In step 2, we trained a seq2seq model that can summarize function code using (code, docstring) pairs as the training data.

In this step, we will fine tune the encoder from the seq2seq model to generate code embeddings in the docstring space by using (code, docstring-embeddings) as the training data. Therefore, this notebook will go through the following steps:

    1. Load the seq2seq model and extract the encoder (remember seq2seq models have an encoder and a decoder).
    2. Freeze the weights of the encoder.
    3. Add some dense layers on top of the encoder.
    4. Train this new model supplying by supplying (code, docstring-embeddings) pairs. We will call this model code2emb_model.
    5. Unfreeze the entire model, and resume training. This helps fine tune the model a little more towards this task.
    6. Encode all of the code, including code that does not contain a docstring and save that into a search index for future use.


### Load seq2seq model from Step 2 and extract the encoder

First load the seq2seq model from Step2, then extract the encoder (we do not need the decoder).

In [5]:
# load the pre-processed data for the encoder (we don't care about the decoder in this step)
encoder_input_data, doc_length = load_encoder_inputs(seq2seq_path/'py_t_code_vecs_v2.npy')
seq2seq_Model = load_model(str(seq2seq_path/'code_summary_seq2seq_model.h5'))

Shape of encoder input: (1214497, 55)




Instructions for updating:
Please use `rate` instead of `keep_prob`. Rate should be set to `rate = 1 - keep_prob`.
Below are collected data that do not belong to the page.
-- ==== Sys2Proof/Decode.lean ====
section
/-! DEFINITION. Decoding of command words and event identifiers, the encoder, and the opcode map as rows of mask and match (30_encoding R90 to R98). -/

namespace Sys2Proof

/-- Why a word is no instruction. -/
inductive DecodeError where
  /-- `OP` is 0x0 or 0x8 to 0xF (R95). -/
  | reservedOp (op : BitVec 4)
  /-- `SEL` is not a value the command has (R91, R94). -/
  | reservedSel (op sel : BitVec 4)
  /-- `ARG` has a bit set that the command fixes to 0 (R91, R94). -/
  | reservedArg (op : BitVec 4) (arg : BitVec 24)
  /-- An event identifier 0x9 to 0xF (R98). -/
  | unusedEvent (id : EventId)
  deriving DecidableEq, Repr

/-- An encoded instruction: a word of the host port (format CMD, R90) or an event identifier (format EVT, R98). -/
inductive Code where
  | cmd (w : Word)
  | evt (id : EventId)
  deriving DecidableEq, Repr

/-- `OP = cmd[31:28]` (R91). -/
def opField (w : Word) : BitVec 4 := w.extractLsb' 28 4

/-- `SEL = cmd[27:24]` (R91). -/
def selField (w : Word) : BitVec 4 := w.extractLsb' 24 4

/-- `ARG = cmd[23:0]` (R91). -/
def argField (w : Word) : BitVec 24 := w.extractLsb' 0 24

/-- The three fields put together, `OP` highest (R90). -/
def packCmd (op sel : BitVec 4) (arg : BitVec 24) : Word :=
  (op.zeroExtend 32 <<< 28) ||| (sel.zeroExtend 32 <<< 24) ||| arg.zeroExtend 32

/-- A command that takes no operand: `SEL` and `ARG` must be 0 (R91). -/
def decodePlain (w : Word) (i : Instr) : Except DecodeError Instr :=
  if selField w ≠ 0 then .error (.reservedSel (opField w) (selField w))
  else if argField w ≠ 0 then .error (.reservedArg (opField w) (argField w))
  else .ok i

/-- `CONFIG`: `SEL` must be 0 and `ARG` is the baud (R91, R92). -/
def decodeConfig (w : Word) : Except DecodeError Instr :=
  if selField w ≠ 0 then .error (.reservedSel (opField w) (selField w))
  else .ok (.config ((argField w).zeroExtend 32))

/-- `TXPUT`: `SEL` and `ARG[23:8]` must be 0 and `ARG[7:0]` is the byte (R91, R92). -/
def decodeTxput (w : Word) : Except DecodeError Instr :=
  if selField w ≠ 0 then .error (.reservedSel (opField w) (selField w))
  else if (argField w).extractLsb' 8 16 ≠ 0 then .error (.reservedArg (opField w) (argField w))
  else .ok (.txput ((argField w).extractLsb' 0 8))

/-- `RDCNT`: `SEL` chooses the counter and `ARG` must be 0 (R91, R92). -/
def decodeRdcnt (w : Word) : Except DecodeError Instr :=
  if 2 < selField w then .error (.reservedSel (opField w) (selField w))
  else if argField w ≠ 0 then .error (.reservedArg (opField w) (argField w))
  else if selField w = 0 then .ok .rdcntTx
  else if selField w = 1 then .ok .rdcntRx
  else .ok .rdcntEdge

/-- The command a word of the host port encodes (R93), or why it encodes none (R94, R95). -/
def decodeCmd (w : Word) : Except DecodeError Instr :=
  if opField w = 0x1 then decodeConfig w
  else if opField w = 0x2 then decodeTxput w
  else if opField w = 0x3 then decodePlain w .rxget
  else if opField w = 0x4 then decodePlain w .rxcount
  else if opField w = 0x5 then decodeRdcnt w
  else if opField w = 0x6 then decodePlain w .clrcnt
  else if opField w = 0x7 then decodePlain w .rdstat
  else .error (.reservedOp (opField w))

/-- The event an identifier names (R98). -/
def decodeEvt (id : EventId) : Except DecodeError Instr :=
  if id = 0x0 then .ok .tick
  else if id = 0x1 then .ok .txShift
  else if id = 0x2 then .ok .txLoad
  else if id = 0x3 then .ok .txIdle
  else if id = 0x4 then .ok .rxEdge
  else if id = 0x5 then .ok .rxSample
  else if id = 0x6 then .ok .rxDone
  else if id = 0x7 then .ok .kick
  else if id = 0x8 then .ok .edgeLatch
  else .error (.unusedEvent id)

/-- Decoding of either format. -/
def decode : Code → Except DecodeError Instr
  | .cmd w => decodeCmd w
  | .evt id => decodeEvt id

/-- The word a `TXPUT` of this byte is (R99). -/
def txputWord (b : Byte) : Word := packCmd 0x2 0 (b.zeroExtend 24)

/-- The encoding of an instruction (R93, R98, R99). -/
def encode : Instr → Code
  | .config baud => .cmd (packCmd 0x1 0 (baud.extractLsb' 0 24))
  | .txput b => .cmd (txputWord b)
  | .rxget => .cmd (packCmd 0x3 0 0)
  | .rxcount => .cmd (packCmd 0x4 0 0)
  | .rdcntTx => .cmd (packCmd 0x5 0 0)
  | .rdcntRx => .cmd (packCmd 0x5 1 0)
  | .rdcntEdge => .cmd (packCmd 0x5 2 0)
  | .clrcnt => .cmd (packCmd 0x6 0 0)
  | .rdstat => .cmd (packCmd 0x7 0 0)
  | .tick => .evt 0x0
  | .txShift => .evt 0x1
  | .txLoad => .evt 0x2
  | .txIdle => .evt 0x3
  | .rxEdge => .evt 0x4
  | .rxSample => .evt 0x5
  | .rxDone => .evt 0x6
  | .kick => .evt 0x7
  | .edgeLatch => .evt 0x8

/-- The mnemonic of an instruction's row in the opcode table. -/
def mnemonic : Instr → String
  | .config _ => "CONFIG"
  | .txput _ => "TXPUT"
  | .rxget => "RXGET"
  | .rxcount => "RXCOUNT"
  | .rdcntTx => "RDCNT_TX"
  | .rdcntRx => "RDCNT_RX"
  | .rdcntEdge => "RDCNT_EDGE"
  | .clrcnt => "CLRCNT"
  | .rdstat => "RDSTAT"
  | .tick => "TICK"
  | .txShift => "TX_SHIFT"
  | .txLoad => "TX_LOAD"
  | .txIdle => "TX_IDLE"
  | .rxEdge => "RX_EDGE"
  | .rxSample => "RX_SAMPLE"
  | .rxDone => "RX_DONE"
  | .kick => "KICK"
  | .edgeLatch => "EDGE_LATCH"

/-- A row of the opcode map: a word selects the command when `(cmd & mask) = match` (R93). -/
structure CmdRow where
  mnemonic : String
  pattern : Word
  mask : Word
  deriving DecidableEq, Repr

/-- The opcode map of R93, row by row. -/
def cmdRows : List CmdRow :=
  [ ⟨"CONFIG", 0x10000000, 0xFF000000⟩,
    ⟨"TXPUT", 0x20000000, 0xFFFFFF00⟩,
    ⟨"RXGET", 0x30000000, 0xFFFFFFFF⟩,
    ⟨"RXCOUNT", 0x40000000, 0xFFFFFFFF⟩,
    ⟨"RDCNT_TX", 0x50000000, 0xFFFFFFFF⟩,
    ⟨"RDCNT_RX", 0x51000000, 0xFFFFFFFF⟩,
    ⟨"RDCNT_EDGE", 0x52000000, 0xFFFFFFFF⟩,
    ⟨"CLRCNT", 0x60000000, 0xFFFFFFFF⟩,
    ⟨"RDSTAT", 0x70000000, 0xFFFFFFFF⟩ ]

/-- A word selects a row (R93). -/
def CmdRow.selects (r : CmdRow) (w : Word) : Bool := (w &&& r.mask) == r.pattern

/-- The host's question about a table row: an event identifier where the row has fewer than 32 bits (its low four bits,
R98's mask), else a word of the host port (R70: a word is never split into bytes). The two formats
are told apart by the port they arrive at (log 19). -/
def decodeTableWord (nbits w : Nat) : Option Instr :=
  (if nbits < 32 then decodeEvt (BitVec.ofNat 4 w) else decodeCmd (BitVec.ofNat 32 w)).toOption

end Sys2Proof
end

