-- ==== Sys2Proof/Machine/Operands.lean ====
section
/-! DEFINITION. How operands, frames, responses and the FIFO named by `TX` or `RX` are put together (00_scope R12, R13; 30_encoding R92, R97). -/

namespace Sys2Proof.Machine

/-- `{0, …, 0, b}`: a one-bit value widened to a word (`zext_32`, R12). -/
def zextBit (b : Bool) : Word := if b then 1 else 0

/-- `v mod 2^TW`: what a `TW`-bit register keeps of `v` (R12, R25 to R27). -/
def wrap (p : Params) (v : Nat) : Nat := v % 2 ^ p.tw

/-- How many ticks from a counter value until the counter equals a register (R128, R131). -/
def ticksUntil (p : Params) (timer cmp : Nat) : Nat := (cmp + 2 ^ p.tw - timer) % 2 ^ p.tw

/-- `N_q` (R38). -/
def slots (s : State) : FifoId → Nat
  | .tx => s.params.nTx
  | .rx => s.params.nRx

/-- The ring buffer `q` names. -/
def fifo (s : State) : FifoId → Fifo
  | .tx => s.txFifo
  | .rx => s.rxFifo

/-- Write the ring buffer `q` names. -/
def setFifo (q : FifoId) (f : Fifo) (s : State) : State :=
  match q with
  | .tx => { s with txFifo := f }
  | .rx => { s with rxFifo := f }

/-- The 10-bit frame of a byte: start bit 0 in bit 0, the byte in bits 8 to 1, stop bit 1 in bit 9 (R144; 90_conflicts C1). -/
def buildFrame (b : Byte) : Frame := (b.zeroExtend 10 <<< 1) ||| 0x200

/-- The level a frame bit drives: 1 is high (R143). -/
def lineBit (f : Frame) : Bool := f.getLsbD 0

/-- One data bit into the accumulator: shift right, the new bit at bit 7 (R163). -/
def shiftIn (acc : Byte) (level : Bool) : Byte :=
  (acc >>> 1) ||| (if level then 0x80 else 0)

/-- The 1.5-bit-period delay, the half bit rounded down (R130). -/
def firstSampleDelay (tpb : Nat) : Nat := tpb + tpb / 2

/-- The response of `RXGET`: `{23'b0, valid, byte}` when a byte was removed, else 0 (R97, R185). -/
def rxgetResponse (valid : Bool) (b : Byte) : Word :=
  if valid then 0x100 ||| b.zeroExtend 32 else 0

/-- The response of `RXCOUNT`: `zext_32` of the count (R97, R184), and a free value for a count that does not fit (DESIGN CHOICE,
log 21: the spec states none). -/
def countResponse (n : Nat) : Word :=
  if n < 2 ^ 32 then BitVec.ofNat 32 n else Config.wideCount n

/-- The divisor `TICK_RATE div baud` (R122). -/
def divisor (p : Params) (baud : Word) : Nat := p.tickRate / baud.toNat

/-- The bauds `CONFIG` faults on: zero, a zero divisor, or a divisor whose 1.5 bit periods do not fit `TW` bits (R123). -/
def badBaud (p : Params) (baud : Word) : Bool :=
  decide (baud = 0 ∨ divisor p baud = 0 ∨ 2 ^ p.tw - 1 < firstSampleDelay (divisor p baud))

end Sys2Proof.Machine
end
Instructions for updating:
Use tf.where in 2.0, which has the same broadcast rule as np.where




In [6]:
# Extract Encoder from seq2seq model
encoder_model = extract_encoder_model(seq2seq_Model)
# Get a summary of the encoder and its layers
encoder_model.summary()

_________________________________________________________________
Layer (type)                 Output Shape              Param #   
Encoder-Input (InputLayer)   (None, 55)                0         
_________________________________________________________________
Body-Word-Embedding (Embeddi (None, 55, 800)           16001600  
_________________________________________________________________
Encoder-Batchnorm-1 (BatchNo (None, 55, 800)           3200      
_________________________________________________________________
Encoder-Last-GRU (GRU)       [(None, 1000), (None, 100 5403000   
Total params: 21,407,800
Trainable params: 21,406,200
Non-trainable params: 1,600
_________________________________________________________________




Freeze the encoder


In [7]:


# Freeze Encoder Model
for l in encoder_model.layers:
    l.trainable = False
    print(l, l.trainable)



<keras.engine.input_layer.InputLayer object at 0x7fad99750518> False
<keras.layers.embeddings.Embedding object at 0x7fad99750780> False
<keras.layers.normalization.BatchNormalization object at 0x7fad99750908> False
<keras.layers.recurrent.GRU object at 0x7fad99750940> False


### Load Docstring Embeddings From From Step 3

The target for our code2emb model will be docstring-embeddings instead of docstrings. Therefore, we will use the embeddings for docstrings that we computed in step 3. For this tutorial, we will use the average over all hidden states, which is saved in the file avg_emb_dim500_v2.npy.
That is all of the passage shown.